Pertama, dominasi politik
kartel atau politik balas budi sebagai hasil dari prosesi pemilu yang mahal.
Mahalnya ongkos pemilu menjadikan peserta pemilu tidak terlepas dari sistem klientelistik
seperti pembelian suara. Sehingga, kinerja pejabat terpilih dipengaruhi oleh
sistem bayar pasca pemilu bercirikan kebijakan yang dikeluarkannya berdasarkan pada motif pengembalian anggaran
yang dikeluarkan pada proses pemilu. Selain itu, untuk mendapatkan modal dalam
pembelian suara, prosesi pemilu menjadi jalan konsolidasi oligarki melalui
partai politik sehingga memungkinkan partai politik bergantung pada individu
tertentu untuk membiayai partainya. Alhasil para pengusaha cum anggota
legislatif yang berasal dari jaringan kroni kapitalisme mendapatkan
kedudukannya karena privilese dan konsesi yang didapatkan dari patron politik.
Sementara itu, aturan
ambang batas (presidential/parliamentary threshold) juga melanggengkan
kekuasaan elit melalui koalisi. Oleh sebab itu, aturan ambang batas sejatinya
adalah politik pertahanan elit melalui kartelisasi politik untuk mempertahankan
status quo sekaligus membatasi munculnya partai-partai kecil dalam
mencalonkan presiden dan kepala daerah (baca: sebelum putusan MK a quo).
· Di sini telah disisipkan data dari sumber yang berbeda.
/-! `modQueue`. -/

@[simp] theorem State.modQueue_agenda (q : Nat) (f : Queue → Queue) : (s.modQueue q f).agenda = s.agenda := rfl
@[simp] theorem State.modQueue_freeCtr (q : Nat) (f : Queue → Queue) : (s.modQueue q f).freeCtr = s.freeCtr := rfl
@[simp] theorem State.modQueue_cur (q : Nat) (f : Queue → Queue) : (s.modQueue q f).cur = s.cur := rfl
@[simp] theorem State.modQueue_upsets (q : Nat) (f : Queue → Queue) : (s.modQueue q f).upsets = s.upsets := rfl
@[simp] theorem State.modQueue_hbm (q : Nat) (f : Queue → Queue) : (s.modQueue q f).hbm = s.hbm := rfl
@[simp] theorem State.modQueue_host (q : Nat) (f : Queue → Queue) : (s.modQueue q f).host = s.host := rfl
@[simp] theorem State.modQueue_peers (q : Nat) (f : Queue → Queue) : (s.modQueue q f).peers = s.peers := rfl
@[simp] theorem State.modQueue_spaces (q : Nat) (f : Queue → Queue) : (s.modQueue q f).spaces = s.spaces := rfl
@[simp] theorem State.modQueue_conns (q : Nat) (f : Queue → Queue) : (s.modQueue q f).conns = s.conns := rfl
@[simp] theorem State.modQueue_bank (q : Nat) (f : Queue → Queue) : (s.modQueue q f).bank = s.bank := rfl
@[simp] theorem State.modQueue_l2 (q : Nat) (f : Queue → Queue) : (s.modQueue q f).l2 = s.l2 := rfl
@[simp] theorem State.modQueue_poison (q : Nat) (f : Queue → Queue) : (s.modQueue q f).poison = s.poison := rfl
@[simp] theorem State.modQueue_timeref (q : Nat) (f : Queue → Queue) : (s.modQueue q f).timeref = s.timeref := rfl
@[simp] theorem State.modQueue_sites (q : Nat) (f : Queue → Queue) : (s.modQueue q f).sites = s.sites := rfl
@[simp] theorem State.modQueue_deadSites (q : Nat) (f : Queue → Queue) : (s.modQueue q f).deadSites = s.deadSites := rfl
@[simp] theorem State.modQueue_fusedBad (q : Nat) (f : Queue → Queue) : (s.modQueue q f).fusedBad = s.fusedBad := rfl
@[simp] theorem State.modQueue_laneBad (q : Nat) (f : Queue → Queue) : (s.modQueue q f).laneBad = s.laneBad := rfl
@[simp] theorem State.modQueue_islands (q : Nat) (f : Queue → Queue) : (s.modQueue q f).islands = s.islands := rfl
@[simp] theorem State.modQueue_hot (q : Nat) (f : Queue → Queue) : (s.modQueue q f).hot = s.hot := rfl
@[simp] theorem State.modQueue_warn (q : Nat) (f : Queue → Queue) : (s.modQueue q f).warn = s.warn := rfl
@[simp] theorem State.modQueue_critical (q : Nat) (f : Queue → Queue) : (s.modQueue q f).critical = s.critical := rfl
@[simp] theorem State.modQueue_partition (q : Nat) (f : Queue → Queue) : (s.modQueue q f).partition = s.partition := rfl
@[simp] theorem State.modQueue_gbarPtr (q : Nat) (f : Queue → Queue) : (s.modQueue q f).gbarPtr = s.gbarPtr := rfl
@[simp] theorem State.modQueue_resumeQ (q : Nat) (f : Queue → Queue) : (s.modQueue q f).resumeQ = s.resumeQ := rfl
@[simp] theorem State.modQueue_resumed (q : Nat) (f : Queue → Queue) : (s.modQueue q f).resumed = s.resumed := rfl
@[simp] theorem State.modQueue_cores (q : Nat) (f : Queue → Queue) : (s.modQueue q f).cores = s.cores := rfl
@[simp] theorem State.modQueue_groups (q : Nat) (f : Queue → Queue) : (s.modQueue q f).groups = s.groups := rfl
@[simp] theorem State.modQueue_teams (q : Nat) (f : Queue → Queue) : (s.modQueue q f).teams = s.teams := rfl
@[simp] theorem State.modQueue_launches (q : Nat) (f : Queue → Queue) : (s.modQueue q f).launches = s.launches := rfl
@[simp] theorem State.modQueue_queues (q : Nat) (f : Queue → Queue) : (s.modQueue q f).queues = tput s.queues q (f (s.queue q)) := rfl
@[simp] theorem State.modQueue_lastServed (q : Nat) (f : Queue → Queue) : (s.modQueue q f).lastServed = s.lastServed := rfl
@[simp] theorem State.modQueue_ctxs (q : Nat) (f : Queue → Queue) : (s.modQueue q f).ctxs = s.ctxs := rfl
@[simp] theorem State.modQueue_objects (q : Nat) (f : Queue → Queue) : (s.modQueue q f).objects = s.objects := rfl
@[simp] theorem State.modQueue_nextObj (q : Nat) (f : Queue → Queue) : (s.modQueue q f).nextObj = s.nextObj := rfl
@[simp] theorem State.modQueue_reserved (q : Nat) (f : Queue → Queue) : (s.modQueue q f).reserved = s.reserved := rfl
@[simp] theorem State.modQueue_hostUsed (q : Nat) (f : Queue → Queue) : (s.modQueue q f).hostUsed = s.hostUsed := rfl
@[simp] theorem State.modQueue_nextLaunch (q : Nat) (f : Queue → Queue) : (s.modQueue q f).nextLaunch = s.nextLaunch := rfl
@[simp] theorem State.modQueue_faults (q : Nat) (f : Queue → Queue) : (s.modQueue q f).faults = s.faults := rfl
@[simp] theorem State.modQueue_tlb (q : Nat) (f : Queue → Queue) : (s.modQueue q f).tlb = s.tlb := rfl
@[simp] theorem State.modQueue_ctrl (q : Nat) (f : Queue → Queue) : (s.modQueue q f).ctrl = s.ctrl := rfl
@[simp] theorem State.modQueue_links (q : Nat) (f : Queue → Queue) : (s.modQueue q f).links = s.links := rfl
@[simp] theorem State.modQueue_mgmt (q : Nat) (f : Queue → Queue) : (s.modQueue q f).mgmt = s.mgmt := rfl
@[simp] theorem State.modQueue_powered (q : Nat) (f : Queue → Queue) : (s.modQueue q f).powered = s.powered := rfl
@[simp] theorem State.modQueue_harts (q : Nat) (f : Queue → Queue) : (s.modQueue q f).harts = s.harts := rfl
@[simp] theorem State.modQueue_osFound (q : Nat) (f : Queue → Queue) : (s.modQueue q f).osFound = s.osFound := rfl
@[simp] theorem State.modQueue_confined (q : Nat) (f : Queue → Queue) : (s.modQueue q f).confined = s.confined := rfl
@[simp] theorem State.modQueue_vilaz (q : Nat) (f : Queue → Queue) : (s.modQueue q f).vilaz = s.vilaz := rfl
@[simp] theorem State.modQueue_vilazDigest (q : Nat) (f : Queue → Queue) : (s.modQueue q f).vilazDigest = s.vilazDigest := rfl
@[simp] theorem State.modQueue_outbox (q : Nat) (f : Queue → Queue) : (s.modQueue q f).outbox = s.outbox := rfl

/-! `modLink`. -/

@[simp] theorem State.modLink_agenda (l : Nat) (f : Link → Link) : (s.modLink l f).agenda = s.agenda := rfl
@[simp] theorem State.modLink_freeCtr (l : Nat) (f : Link → Link) : (s.modLink l f).freeCtr = s.freeCtr := rfl
@[simp] theorem State.modLink_cur (l : Nat) (f : Link → Link) : (s.modLink l f).cur = s.cur := rfl
@[simp] theorem State.modLink_upsets (l : Nat) (f : Link → Link) : (s.modLink l f).upsets = s.upsets := rfl
@[simp] theorem State.modLink_hbm (l : Nat) (f : Link → Link) : (s.modLink l f).hbm = s.hbm := rfl
@[simp] theorem State.modLink_host (l : Nat) (f : Link → Link) : (s.modLink l f).host = s.host := rfl
@[simp] theorem State.modLink_peers (l : Nat) (f : Link → Link) : (s.modLink l f).peers = s.peers := rfl
@[simp] theorem State.modLink_spaces (l : Nat) (f : Link → Link) : (s.modLink l f).spaces = s.spaces := rfl
@[simp] theorem State.modLink_conns (l : Nat) (f : Link → Link) : (s.modLink l f).conns = s.conns := rfl
@[simp] theorem State.modLink_bank (l : Nat) (f : Link → Link) : (s.modLink l f).bank = s.bank := rfl
@[simp] theorem State.modLink_l2 (l : Nat) (f : Link → Link) : (s.modLink l f).l2 = s.l2 := rfl
@[simp] theorem State.modLink_poison (l : Nat) (f : Link → Link) : (s.modLink l f).poison = s.poison := rfl
@[simp] theorem State.modLink_timeref (l : Nat) (f : Link → Link) : (s.modLink l f).timeref = s.timeref := rfl
@[simp] theorem State.modLink_sites (l : Nat) (f : Link → Link) : (s.modLink l f).sites = s.sites := rfl
@[simp] theorem State.modLink_deadSites (l : Nat) (f : Link → Link) : (s.modLink l f).deadSites = s.deadSites := rfl
@[simp] theorem State.modLink_fusedBad (l : Nat) (f : Link → Link) : (s.modLink l f).fusedBad = s.fusedBad := rfl
@[simp] theorem State.modLink_laneBad (l : Nat) (f : Link → Link) : (s.modLink l f).laneBad = s.laneBad := rfl
@[simp] theorem State.modLink_islands (l : Nat) (f : Link → Link) : (s.modLink l f).islands = s.islands := rfl
@[simp] theorem State.modLink_hot (l : Nat) (f : Link → Link) : (s.modLink l f).hot = s.hot := rfl
@[simp] theorem State.modLink_warn (l : Nat) (f : Link → Link) : (s.modLink l f).warn = s.warn := rfl
@[simp] theorem State.modLink_critical (l : Nat) (f : Link → Link) : (s.modLink l f).critical = s.critical := rfl
@[simp] theorem State.modLink_partition (l : Nat) (f : Link → Link) : (s.modLink l f).partition = s.partition := rfl
@[simp] theorem State.modLink_gbarPtr (l : Nat) (f : Link → Link) : (s.modLink l f).gbarPtr = s.gbarPtr := rfl
@[simp] theorem State.modLink_resumeQ (l : Nat) (f : Link → Link) : (s.modLink l f).resumeQ = s.resumeQ := rfl
@[simp] theorem State.modLink_resumed (l : Nat) (f : Link → Link) : (s.modLink l f).resumed = s.resumed := rfl
@[simp] theorem State.modLink_cores (l : Nat) (f : Link → Link) : (s.modLink l f).cores = s.cores := rfl
@[simp] theorem State.modLink_groups (l : Nat) (f : Link → Link) : (s.modLink l f).groups = s.groups := rfl
@[simp] theorem State.modLink_teams (l : Nat) (f : Link → Link) : (s.modLink l f).teams = s.teams := rfl
@[simp] theorem State.modLink_launches (l : Nat) (f : Link → Link) : (s.modLink l f).launches = s.launches := rfl
@[simp] theorem State.modLink_queues (l : Nat) (f : Link → Link) : (s.modLink l f).queues = s.queues := rfl
@[simp] theorem State.modLink_lastServed (l : Nat) (f : Link → Link) : (s.modLink l f).lastServed = s.lastServed := rfl
@[simp] theorem State.modLink_ctxs (l : Nat) (f : Link → Link) : (s.modLink l f).ctxs = s.ctxs := rfl
@[simp] theorem State.modLink_objects (l : Nat) (f : Link → Link) : (s.modLink l f).objects = s.objects := rfl
@[simp] theorem State.modLink_nextObj (l : Nat) (f : Link → Link) : (s.modLink l f).nextObj = s.nextObj := rfl
@[simp] theorem State.modLink_reserved (l : Nat) (f : Link → Link) : (s.modLink l f).reserved = s.reserved := rfl
@[simp] theorem State.modLink_hostUsed (l : Nat) (f : Link → Link) : (s.modLink l f).hostUsed = s.hostUsed := rfl
@[simp] theorem State.modLink_nextLaunch (l : Nat) (f : Link → Link) : (s.modLink l f).nextLaunch = s.nextLaunch := rfl
@[simp] theorem State.modLink_faults (l : Nat) (f : Link → Link) : (s.modLink l f).faults = s.faults := rfl
@[simp] theorem State.modLink_tlb (l : Nat) (f : Link → Link) : (s.modLink l f).tlb = s.tlb := rfl
@[simp] theorem State.modLink_ctrl (l : Nat) (f : Link → Link) : (s.modLink l f).ctrl = s.ctrl := rfl
@[simp] theorem State.modLink_links (l : Nat) (f : Link → Link) : (s.modLink l f).links = tput s.links l (f (s.link l)) := rfl
@[simp] theorem State.modLink_mgmt (l : Nat) (f : Link → Link) : (s.modLink l f).mgmt = s.mgmt := rfl
@[simp] theorem State.modLink_powered (l : Nat) (f : Link → Link) : (s.modLink l f).powered = s.powered := rfl
@[simp] theorem State.modLink_harts (l : Nat) (f : Link → Link) : (s.modLink l f).harts = s.harts := rfl
@[simp] theorem State.modLink_osFound (l : Nat) (f : Link → Link) : (s.modLink l f).osFound = s.osFound := rfl
@[simp] theorem State.modLink_confined (l : Nat) (f : Link → Link) : (s.modLink l f).confined = s.confined := rfl
@[simp] theorem State.modLink_vilaz (l : Nat) (f : Link → Link) : (s.modLink l f).vilaz = s.vilaz := rfl
@[simp] theorem State.modLink_vilazDigest (l : Nat) (f : Link → Link) : (s.modLink l f).vilazDigest = s.vilazDigest := rfl
@[simp] theorem State.modLink_outbox (l : Nat) (f : Link → Link) : (s.modLink l f).outbox = s.outbox := rfl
Akibat dari kartelisasi politik itu yakni relasi eksekutif dan legislatif yang
saling menguntungkan, alhasil mekanisme checks and balances tidak lagi
berjalan efektif (Noor
2016, 3–4).
Kedua, kelas sosial para
anggota parlemen yang tidak merepresentasikan mayoritas masyarakat Indonesia.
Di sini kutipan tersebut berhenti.